→ **DIRECTIONS**: Every line in the records below between the one holding "-- ==== Sys2Proof/Machine/RegMap.lean" and the one holding "(R33, R366). -/", inclusive, is to be set down exactly; all other lines are to be left out.

→ **INFORMATION GIVEN**:
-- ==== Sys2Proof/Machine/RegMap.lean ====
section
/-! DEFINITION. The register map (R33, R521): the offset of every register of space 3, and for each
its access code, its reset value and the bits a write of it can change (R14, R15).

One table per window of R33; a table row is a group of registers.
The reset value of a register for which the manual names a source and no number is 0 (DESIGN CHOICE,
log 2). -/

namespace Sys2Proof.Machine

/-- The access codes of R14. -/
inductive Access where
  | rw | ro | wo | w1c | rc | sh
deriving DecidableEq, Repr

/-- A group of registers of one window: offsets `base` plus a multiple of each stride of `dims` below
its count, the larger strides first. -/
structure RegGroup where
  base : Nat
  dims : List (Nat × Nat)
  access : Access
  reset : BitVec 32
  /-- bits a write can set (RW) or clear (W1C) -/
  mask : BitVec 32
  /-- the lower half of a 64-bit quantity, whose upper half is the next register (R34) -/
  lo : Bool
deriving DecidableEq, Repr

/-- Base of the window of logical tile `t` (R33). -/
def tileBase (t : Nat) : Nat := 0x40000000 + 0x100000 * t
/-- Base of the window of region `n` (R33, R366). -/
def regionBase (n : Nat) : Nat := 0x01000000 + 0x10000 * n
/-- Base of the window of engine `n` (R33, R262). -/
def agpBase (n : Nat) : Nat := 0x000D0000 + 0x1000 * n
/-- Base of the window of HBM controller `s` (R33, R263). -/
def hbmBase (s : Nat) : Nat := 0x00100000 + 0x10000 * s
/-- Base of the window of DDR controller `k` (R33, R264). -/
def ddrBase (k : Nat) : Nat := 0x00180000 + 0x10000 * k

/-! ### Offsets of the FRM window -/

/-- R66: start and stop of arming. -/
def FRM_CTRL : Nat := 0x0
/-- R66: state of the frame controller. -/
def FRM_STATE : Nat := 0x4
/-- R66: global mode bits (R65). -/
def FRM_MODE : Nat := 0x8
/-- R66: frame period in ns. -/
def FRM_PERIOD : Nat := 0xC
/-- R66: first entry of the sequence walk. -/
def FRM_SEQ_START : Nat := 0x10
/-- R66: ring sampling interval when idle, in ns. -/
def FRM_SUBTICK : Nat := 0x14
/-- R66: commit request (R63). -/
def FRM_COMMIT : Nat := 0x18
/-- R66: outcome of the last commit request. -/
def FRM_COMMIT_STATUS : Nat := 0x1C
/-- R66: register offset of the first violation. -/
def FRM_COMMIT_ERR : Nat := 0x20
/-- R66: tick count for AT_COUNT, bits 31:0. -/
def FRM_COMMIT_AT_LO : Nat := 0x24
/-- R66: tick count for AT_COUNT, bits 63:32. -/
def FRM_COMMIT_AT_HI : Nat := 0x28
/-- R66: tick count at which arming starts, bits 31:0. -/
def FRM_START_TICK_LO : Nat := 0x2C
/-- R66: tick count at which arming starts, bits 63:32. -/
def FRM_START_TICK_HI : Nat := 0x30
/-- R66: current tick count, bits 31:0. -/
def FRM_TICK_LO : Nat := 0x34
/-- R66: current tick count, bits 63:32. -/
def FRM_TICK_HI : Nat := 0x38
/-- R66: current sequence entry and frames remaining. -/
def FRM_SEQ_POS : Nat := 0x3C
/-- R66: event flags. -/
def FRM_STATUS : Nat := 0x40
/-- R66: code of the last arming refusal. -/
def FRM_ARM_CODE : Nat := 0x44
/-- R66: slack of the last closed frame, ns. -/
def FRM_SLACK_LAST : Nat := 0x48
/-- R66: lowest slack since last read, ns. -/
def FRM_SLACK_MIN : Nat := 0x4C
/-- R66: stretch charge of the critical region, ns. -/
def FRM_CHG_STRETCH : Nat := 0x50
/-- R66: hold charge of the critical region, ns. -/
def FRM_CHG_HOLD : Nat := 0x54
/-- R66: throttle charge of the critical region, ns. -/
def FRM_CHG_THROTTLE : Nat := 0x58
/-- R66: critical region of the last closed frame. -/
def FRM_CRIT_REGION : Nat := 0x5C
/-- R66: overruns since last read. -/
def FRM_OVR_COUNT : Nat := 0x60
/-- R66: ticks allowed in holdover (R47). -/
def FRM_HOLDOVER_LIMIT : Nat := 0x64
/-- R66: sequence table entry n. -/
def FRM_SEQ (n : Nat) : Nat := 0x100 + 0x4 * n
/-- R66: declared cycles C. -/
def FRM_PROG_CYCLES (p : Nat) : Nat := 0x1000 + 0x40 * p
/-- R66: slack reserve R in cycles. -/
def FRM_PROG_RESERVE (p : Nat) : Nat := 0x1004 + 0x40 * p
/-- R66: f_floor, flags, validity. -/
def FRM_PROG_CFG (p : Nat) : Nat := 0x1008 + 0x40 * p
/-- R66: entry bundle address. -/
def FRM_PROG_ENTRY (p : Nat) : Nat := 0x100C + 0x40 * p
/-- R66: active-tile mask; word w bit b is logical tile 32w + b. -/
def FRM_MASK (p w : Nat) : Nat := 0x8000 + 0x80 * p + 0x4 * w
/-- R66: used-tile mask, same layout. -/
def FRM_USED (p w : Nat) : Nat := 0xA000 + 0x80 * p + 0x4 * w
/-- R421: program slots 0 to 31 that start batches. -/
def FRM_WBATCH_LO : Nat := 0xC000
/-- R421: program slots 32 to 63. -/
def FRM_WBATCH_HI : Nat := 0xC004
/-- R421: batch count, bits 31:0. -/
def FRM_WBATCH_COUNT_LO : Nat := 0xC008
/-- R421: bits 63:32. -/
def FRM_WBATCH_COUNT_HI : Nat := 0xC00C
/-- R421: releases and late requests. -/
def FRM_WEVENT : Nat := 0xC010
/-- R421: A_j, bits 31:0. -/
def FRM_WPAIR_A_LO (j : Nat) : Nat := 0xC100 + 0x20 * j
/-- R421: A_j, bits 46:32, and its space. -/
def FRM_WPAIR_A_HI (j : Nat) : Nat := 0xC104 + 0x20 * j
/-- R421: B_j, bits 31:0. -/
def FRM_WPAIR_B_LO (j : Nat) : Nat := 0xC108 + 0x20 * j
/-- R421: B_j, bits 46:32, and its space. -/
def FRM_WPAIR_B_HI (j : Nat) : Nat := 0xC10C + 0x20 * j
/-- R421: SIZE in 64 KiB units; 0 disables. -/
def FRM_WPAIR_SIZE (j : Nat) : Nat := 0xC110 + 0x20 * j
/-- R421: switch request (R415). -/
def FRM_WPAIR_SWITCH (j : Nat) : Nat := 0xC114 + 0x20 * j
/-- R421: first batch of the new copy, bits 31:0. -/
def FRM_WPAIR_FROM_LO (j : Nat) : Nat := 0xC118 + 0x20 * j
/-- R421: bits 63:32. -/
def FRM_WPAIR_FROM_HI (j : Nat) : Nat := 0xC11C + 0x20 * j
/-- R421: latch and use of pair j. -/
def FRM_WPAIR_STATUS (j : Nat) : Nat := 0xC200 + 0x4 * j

--

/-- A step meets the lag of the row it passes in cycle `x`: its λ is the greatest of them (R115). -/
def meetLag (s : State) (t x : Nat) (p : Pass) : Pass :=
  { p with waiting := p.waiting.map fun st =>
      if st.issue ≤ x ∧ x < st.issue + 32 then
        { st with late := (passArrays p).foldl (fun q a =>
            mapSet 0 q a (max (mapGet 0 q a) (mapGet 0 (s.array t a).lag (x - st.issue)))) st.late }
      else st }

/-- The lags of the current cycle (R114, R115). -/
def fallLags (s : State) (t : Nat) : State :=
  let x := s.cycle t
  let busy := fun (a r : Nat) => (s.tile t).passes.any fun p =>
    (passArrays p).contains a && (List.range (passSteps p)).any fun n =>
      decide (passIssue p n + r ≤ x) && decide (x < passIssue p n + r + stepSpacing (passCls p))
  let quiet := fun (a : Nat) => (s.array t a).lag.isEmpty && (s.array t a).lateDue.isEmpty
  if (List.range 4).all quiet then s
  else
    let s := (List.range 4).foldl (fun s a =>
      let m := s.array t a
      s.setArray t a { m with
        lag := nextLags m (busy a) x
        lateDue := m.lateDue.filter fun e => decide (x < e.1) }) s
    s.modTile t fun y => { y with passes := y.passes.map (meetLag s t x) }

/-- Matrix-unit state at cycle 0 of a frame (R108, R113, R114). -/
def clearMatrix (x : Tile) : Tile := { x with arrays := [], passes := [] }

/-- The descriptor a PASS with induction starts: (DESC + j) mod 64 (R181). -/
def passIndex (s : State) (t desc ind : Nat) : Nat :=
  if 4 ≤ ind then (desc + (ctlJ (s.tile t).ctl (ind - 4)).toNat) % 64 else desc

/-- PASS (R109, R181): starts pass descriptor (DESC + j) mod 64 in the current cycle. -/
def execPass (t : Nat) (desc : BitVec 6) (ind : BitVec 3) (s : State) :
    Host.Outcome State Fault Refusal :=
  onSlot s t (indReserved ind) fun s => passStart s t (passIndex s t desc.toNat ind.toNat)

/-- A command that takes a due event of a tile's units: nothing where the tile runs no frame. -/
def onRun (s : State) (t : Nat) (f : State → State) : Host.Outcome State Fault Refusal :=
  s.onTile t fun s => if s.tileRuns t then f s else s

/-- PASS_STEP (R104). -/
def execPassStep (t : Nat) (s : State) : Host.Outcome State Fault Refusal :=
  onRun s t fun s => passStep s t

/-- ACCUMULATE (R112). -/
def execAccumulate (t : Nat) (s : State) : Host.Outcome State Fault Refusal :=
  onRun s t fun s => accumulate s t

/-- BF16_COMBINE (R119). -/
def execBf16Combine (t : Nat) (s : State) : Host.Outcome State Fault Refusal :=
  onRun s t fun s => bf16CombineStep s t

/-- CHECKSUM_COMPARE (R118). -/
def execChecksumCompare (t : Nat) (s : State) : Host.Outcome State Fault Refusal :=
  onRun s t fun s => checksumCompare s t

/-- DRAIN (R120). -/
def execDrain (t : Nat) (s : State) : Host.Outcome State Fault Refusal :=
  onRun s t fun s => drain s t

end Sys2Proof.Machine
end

---

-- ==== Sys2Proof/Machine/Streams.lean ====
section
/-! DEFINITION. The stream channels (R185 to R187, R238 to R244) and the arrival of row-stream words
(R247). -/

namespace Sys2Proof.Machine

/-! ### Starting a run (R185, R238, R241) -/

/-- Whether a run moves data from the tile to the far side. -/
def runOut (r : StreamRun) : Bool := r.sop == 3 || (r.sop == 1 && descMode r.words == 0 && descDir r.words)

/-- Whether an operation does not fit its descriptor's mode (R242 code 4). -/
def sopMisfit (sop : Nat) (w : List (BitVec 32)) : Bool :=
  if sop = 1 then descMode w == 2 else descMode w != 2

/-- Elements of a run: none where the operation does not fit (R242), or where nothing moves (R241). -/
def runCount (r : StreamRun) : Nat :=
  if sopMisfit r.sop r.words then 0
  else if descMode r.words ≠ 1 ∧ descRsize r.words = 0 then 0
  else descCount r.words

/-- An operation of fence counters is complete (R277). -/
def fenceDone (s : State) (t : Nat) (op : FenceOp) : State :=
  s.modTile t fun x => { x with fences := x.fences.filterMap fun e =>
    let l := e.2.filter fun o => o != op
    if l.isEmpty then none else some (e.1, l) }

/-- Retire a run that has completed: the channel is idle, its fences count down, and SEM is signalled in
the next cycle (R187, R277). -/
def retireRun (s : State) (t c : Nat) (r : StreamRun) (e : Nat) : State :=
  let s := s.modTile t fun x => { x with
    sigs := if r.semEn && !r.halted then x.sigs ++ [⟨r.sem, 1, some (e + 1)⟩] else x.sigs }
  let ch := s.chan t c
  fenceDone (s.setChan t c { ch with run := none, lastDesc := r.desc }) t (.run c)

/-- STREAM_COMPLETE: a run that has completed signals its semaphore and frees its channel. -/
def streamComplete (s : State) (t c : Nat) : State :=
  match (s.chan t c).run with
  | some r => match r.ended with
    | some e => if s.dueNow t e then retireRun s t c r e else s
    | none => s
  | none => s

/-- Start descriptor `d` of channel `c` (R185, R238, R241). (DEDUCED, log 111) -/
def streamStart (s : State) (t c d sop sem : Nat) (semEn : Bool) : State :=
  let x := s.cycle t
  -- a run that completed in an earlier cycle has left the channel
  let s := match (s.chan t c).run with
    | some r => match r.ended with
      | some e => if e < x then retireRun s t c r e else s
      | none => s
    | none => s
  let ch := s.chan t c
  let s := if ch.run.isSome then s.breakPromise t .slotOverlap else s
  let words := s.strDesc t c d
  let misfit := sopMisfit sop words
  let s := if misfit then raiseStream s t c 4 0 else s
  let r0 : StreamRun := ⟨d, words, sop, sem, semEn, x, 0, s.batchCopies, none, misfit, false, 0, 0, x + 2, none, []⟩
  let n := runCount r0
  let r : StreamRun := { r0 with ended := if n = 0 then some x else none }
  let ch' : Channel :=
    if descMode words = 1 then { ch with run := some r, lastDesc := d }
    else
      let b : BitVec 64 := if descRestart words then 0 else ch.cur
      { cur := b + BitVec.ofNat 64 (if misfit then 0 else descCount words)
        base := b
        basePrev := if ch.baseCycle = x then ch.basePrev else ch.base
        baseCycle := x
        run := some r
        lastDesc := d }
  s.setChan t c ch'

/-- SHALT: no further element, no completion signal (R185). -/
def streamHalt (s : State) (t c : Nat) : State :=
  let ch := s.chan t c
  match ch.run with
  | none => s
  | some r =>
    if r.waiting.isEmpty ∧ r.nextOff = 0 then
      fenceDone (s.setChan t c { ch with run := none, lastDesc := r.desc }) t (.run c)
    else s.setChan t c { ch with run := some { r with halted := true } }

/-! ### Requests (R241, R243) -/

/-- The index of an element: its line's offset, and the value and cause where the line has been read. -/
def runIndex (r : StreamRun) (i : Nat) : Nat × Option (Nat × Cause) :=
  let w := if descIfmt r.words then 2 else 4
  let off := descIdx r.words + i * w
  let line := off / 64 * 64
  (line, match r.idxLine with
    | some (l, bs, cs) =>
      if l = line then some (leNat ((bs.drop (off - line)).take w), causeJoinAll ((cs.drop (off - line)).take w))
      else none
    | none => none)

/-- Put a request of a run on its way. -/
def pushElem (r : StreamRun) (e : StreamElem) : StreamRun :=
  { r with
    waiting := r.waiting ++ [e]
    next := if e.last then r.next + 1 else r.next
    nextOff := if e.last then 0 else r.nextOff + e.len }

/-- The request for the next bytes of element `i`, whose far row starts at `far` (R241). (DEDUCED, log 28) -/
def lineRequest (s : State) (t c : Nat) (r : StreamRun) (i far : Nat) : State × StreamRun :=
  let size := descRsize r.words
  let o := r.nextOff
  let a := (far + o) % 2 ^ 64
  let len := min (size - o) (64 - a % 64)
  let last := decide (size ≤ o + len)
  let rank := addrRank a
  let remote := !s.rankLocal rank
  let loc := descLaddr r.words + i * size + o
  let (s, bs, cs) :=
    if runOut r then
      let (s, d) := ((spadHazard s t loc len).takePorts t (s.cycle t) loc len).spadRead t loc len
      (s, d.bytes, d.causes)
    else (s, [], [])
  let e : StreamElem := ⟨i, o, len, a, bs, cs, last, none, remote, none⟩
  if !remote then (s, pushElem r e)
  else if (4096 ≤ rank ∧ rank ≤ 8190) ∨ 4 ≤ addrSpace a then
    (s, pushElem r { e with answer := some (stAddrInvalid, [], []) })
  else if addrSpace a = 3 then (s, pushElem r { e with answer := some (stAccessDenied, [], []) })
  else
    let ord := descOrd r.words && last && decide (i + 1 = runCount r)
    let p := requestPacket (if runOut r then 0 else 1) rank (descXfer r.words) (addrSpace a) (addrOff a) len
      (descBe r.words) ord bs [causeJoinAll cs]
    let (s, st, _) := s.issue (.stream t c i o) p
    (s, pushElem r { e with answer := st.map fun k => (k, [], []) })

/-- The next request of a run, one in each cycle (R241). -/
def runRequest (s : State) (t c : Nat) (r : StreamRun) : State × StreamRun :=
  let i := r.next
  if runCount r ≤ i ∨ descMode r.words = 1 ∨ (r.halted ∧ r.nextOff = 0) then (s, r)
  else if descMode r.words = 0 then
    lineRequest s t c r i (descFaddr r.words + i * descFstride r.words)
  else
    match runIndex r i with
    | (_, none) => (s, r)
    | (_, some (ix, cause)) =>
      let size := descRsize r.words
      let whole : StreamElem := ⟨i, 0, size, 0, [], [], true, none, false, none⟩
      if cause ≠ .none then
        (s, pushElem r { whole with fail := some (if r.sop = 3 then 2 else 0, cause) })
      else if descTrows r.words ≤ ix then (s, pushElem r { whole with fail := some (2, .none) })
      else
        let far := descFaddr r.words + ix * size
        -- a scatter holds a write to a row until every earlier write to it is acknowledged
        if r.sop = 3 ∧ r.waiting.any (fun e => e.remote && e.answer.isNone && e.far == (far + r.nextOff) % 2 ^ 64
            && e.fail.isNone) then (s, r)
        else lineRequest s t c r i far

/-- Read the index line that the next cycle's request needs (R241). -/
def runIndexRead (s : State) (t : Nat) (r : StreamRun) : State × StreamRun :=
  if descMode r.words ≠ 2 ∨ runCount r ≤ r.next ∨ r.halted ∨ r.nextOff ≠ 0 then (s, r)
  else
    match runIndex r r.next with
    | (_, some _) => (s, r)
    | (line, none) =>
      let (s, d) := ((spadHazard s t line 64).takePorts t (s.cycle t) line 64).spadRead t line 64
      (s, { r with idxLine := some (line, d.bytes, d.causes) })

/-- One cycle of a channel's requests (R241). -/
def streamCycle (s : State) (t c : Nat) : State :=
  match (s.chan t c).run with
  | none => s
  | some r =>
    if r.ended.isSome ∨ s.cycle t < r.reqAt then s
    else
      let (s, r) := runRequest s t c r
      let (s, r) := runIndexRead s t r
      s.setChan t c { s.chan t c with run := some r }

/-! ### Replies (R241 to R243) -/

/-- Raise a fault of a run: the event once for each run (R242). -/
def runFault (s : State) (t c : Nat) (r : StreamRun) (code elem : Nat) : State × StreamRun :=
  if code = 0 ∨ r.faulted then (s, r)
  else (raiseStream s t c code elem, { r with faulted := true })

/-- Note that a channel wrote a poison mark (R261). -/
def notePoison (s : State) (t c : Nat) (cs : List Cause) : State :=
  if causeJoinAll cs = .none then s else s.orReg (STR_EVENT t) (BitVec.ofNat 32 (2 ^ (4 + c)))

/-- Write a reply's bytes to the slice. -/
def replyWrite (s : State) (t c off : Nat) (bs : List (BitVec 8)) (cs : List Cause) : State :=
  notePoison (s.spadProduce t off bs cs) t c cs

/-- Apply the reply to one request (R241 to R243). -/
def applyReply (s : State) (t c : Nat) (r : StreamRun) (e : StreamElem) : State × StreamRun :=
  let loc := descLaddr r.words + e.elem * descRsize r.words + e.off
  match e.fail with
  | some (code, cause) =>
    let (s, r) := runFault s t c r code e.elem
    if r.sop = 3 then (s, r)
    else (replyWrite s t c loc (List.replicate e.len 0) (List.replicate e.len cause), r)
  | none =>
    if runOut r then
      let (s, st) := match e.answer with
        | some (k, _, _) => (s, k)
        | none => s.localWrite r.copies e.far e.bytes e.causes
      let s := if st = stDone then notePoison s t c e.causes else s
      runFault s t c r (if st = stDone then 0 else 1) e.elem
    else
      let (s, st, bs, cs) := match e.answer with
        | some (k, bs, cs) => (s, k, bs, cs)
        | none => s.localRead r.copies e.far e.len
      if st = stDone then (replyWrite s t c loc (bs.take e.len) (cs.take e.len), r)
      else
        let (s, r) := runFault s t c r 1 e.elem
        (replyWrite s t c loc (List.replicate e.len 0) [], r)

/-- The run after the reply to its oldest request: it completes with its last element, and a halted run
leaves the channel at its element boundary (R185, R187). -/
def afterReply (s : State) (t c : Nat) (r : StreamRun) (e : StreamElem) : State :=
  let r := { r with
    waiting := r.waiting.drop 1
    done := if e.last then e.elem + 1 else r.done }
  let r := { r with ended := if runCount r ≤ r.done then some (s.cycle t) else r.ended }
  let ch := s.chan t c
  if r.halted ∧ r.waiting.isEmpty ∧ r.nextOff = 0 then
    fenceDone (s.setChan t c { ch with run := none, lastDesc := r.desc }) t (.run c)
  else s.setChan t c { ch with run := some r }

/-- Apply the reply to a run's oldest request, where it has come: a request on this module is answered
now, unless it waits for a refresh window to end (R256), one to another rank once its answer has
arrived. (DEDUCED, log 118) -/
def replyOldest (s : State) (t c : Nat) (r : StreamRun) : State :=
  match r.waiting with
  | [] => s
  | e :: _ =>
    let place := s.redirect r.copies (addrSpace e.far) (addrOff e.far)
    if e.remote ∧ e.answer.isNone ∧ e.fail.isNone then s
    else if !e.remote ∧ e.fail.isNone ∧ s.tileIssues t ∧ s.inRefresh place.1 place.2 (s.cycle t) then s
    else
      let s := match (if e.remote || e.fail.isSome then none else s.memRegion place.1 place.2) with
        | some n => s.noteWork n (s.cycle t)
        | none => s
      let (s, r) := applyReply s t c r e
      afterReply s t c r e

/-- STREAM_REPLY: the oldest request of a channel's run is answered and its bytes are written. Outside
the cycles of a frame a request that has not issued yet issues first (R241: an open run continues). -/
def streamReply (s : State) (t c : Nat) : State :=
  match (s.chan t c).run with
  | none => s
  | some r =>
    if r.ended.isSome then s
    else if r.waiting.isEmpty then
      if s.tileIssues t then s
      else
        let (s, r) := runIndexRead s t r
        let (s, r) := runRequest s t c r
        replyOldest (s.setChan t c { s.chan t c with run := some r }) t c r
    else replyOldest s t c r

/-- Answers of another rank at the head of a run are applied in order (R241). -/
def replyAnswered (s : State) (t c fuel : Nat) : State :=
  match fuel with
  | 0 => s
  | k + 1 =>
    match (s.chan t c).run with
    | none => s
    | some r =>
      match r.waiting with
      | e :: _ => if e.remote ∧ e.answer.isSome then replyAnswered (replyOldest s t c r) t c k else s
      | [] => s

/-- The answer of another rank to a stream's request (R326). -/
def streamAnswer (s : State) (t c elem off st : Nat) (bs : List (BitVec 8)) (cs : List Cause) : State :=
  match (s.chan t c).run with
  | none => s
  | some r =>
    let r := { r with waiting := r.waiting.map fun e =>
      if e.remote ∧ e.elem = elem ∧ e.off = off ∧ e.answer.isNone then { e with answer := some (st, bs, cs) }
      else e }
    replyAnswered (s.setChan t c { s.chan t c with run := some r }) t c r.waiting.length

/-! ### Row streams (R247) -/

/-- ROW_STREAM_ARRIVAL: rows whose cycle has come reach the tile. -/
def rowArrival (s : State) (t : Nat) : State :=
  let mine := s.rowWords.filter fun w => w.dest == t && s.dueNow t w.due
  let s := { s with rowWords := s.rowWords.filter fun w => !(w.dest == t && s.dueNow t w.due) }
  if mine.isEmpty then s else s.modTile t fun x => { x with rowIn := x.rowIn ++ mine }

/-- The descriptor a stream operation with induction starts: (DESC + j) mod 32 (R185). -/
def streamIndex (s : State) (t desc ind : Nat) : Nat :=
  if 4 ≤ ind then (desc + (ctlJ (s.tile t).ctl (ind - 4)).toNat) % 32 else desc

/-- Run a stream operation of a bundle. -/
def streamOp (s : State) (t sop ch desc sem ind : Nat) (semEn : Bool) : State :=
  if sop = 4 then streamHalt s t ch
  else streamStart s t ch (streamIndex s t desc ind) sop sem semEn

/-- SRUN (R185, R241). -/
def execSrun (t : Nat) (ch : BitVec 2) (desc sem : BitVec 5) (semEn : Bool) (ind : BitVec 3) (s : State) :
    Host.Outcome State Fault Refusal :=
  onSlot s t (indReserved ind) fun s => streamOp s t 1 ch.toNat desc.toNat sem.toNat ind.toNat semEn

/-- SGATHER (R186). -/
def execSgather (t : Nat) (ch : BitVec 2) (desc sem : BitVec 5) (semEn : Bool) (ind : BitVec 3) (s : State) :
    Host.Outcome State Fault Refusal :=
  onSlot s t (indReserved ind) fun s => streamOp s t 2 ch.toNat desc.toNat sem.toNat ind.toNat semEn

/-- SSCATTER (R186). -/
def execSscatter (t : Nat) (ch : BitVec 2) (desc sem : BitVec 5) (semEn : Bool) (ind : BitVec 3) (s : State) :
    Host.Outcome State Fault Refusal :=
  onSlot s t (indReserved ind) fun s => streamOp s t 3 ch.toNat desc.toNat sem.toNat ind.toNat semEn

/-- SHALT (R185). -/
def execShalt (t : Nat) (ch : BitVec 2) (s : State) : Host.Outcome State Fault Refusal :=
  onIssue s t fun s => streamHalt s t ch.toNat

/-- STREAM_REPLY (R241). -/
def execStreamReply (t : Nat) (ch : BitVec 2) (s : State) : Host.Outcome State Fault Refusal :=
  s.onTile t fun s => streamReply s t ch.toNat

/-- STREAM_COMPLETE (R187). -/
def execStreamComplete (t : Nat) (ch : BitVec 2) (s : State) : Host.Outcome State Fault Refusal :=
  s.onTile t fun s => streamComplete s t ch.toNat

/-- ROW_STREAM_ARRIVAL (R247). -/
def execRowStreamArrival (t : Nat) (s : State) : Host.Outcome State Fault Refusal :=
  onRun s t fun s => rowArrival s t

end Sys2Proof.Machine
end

→ **EXERCISE SOLUTION**:
-- ==== Sys2Proof/Machine/RegMap.lean ====
section
/-! DEFINITION. The register map (R33, R521): the offset of every register of space 3, and for each
its access code, its reset value and the bits a write of it can change (R14, R15).

One table per window of R33; a table row is a group of registers.
The reset value of a register for which the manual names a source and no number is 0 (DESIGN CHOICE,
log 2). -/

namespace Sys2Proof.Machine

/-- The access codes of R14. -/
inductive Access where
  | rw | ro | wo | w1c | rc | sh
deriving DecidableEq, Repr

/-- A group of registers of one window: offsets `base` plus a multiple of each stride of `dims` below
its count, the larger strides first. -/
structure RegGroup where
  base : Nat
  dims : List (Nat × Nat)
  access : Access
  reset : BitVec 32
  /-- bits a write can set (RW) or clear (W1C) -/
  mask : BitVec 32
  /-- the lower half of a 64-bit quantity, whose upper half is the next register (R34) -/
  lo : Bool
deriving DecidableEq, Repr

/-- Base of the window of logical tile `t` (R33). -/
def tileBase (t : Nat) : Nat := 0x40000000 + 0x100000 * t
/-- Base of the window of region `n` (R33, R366). -/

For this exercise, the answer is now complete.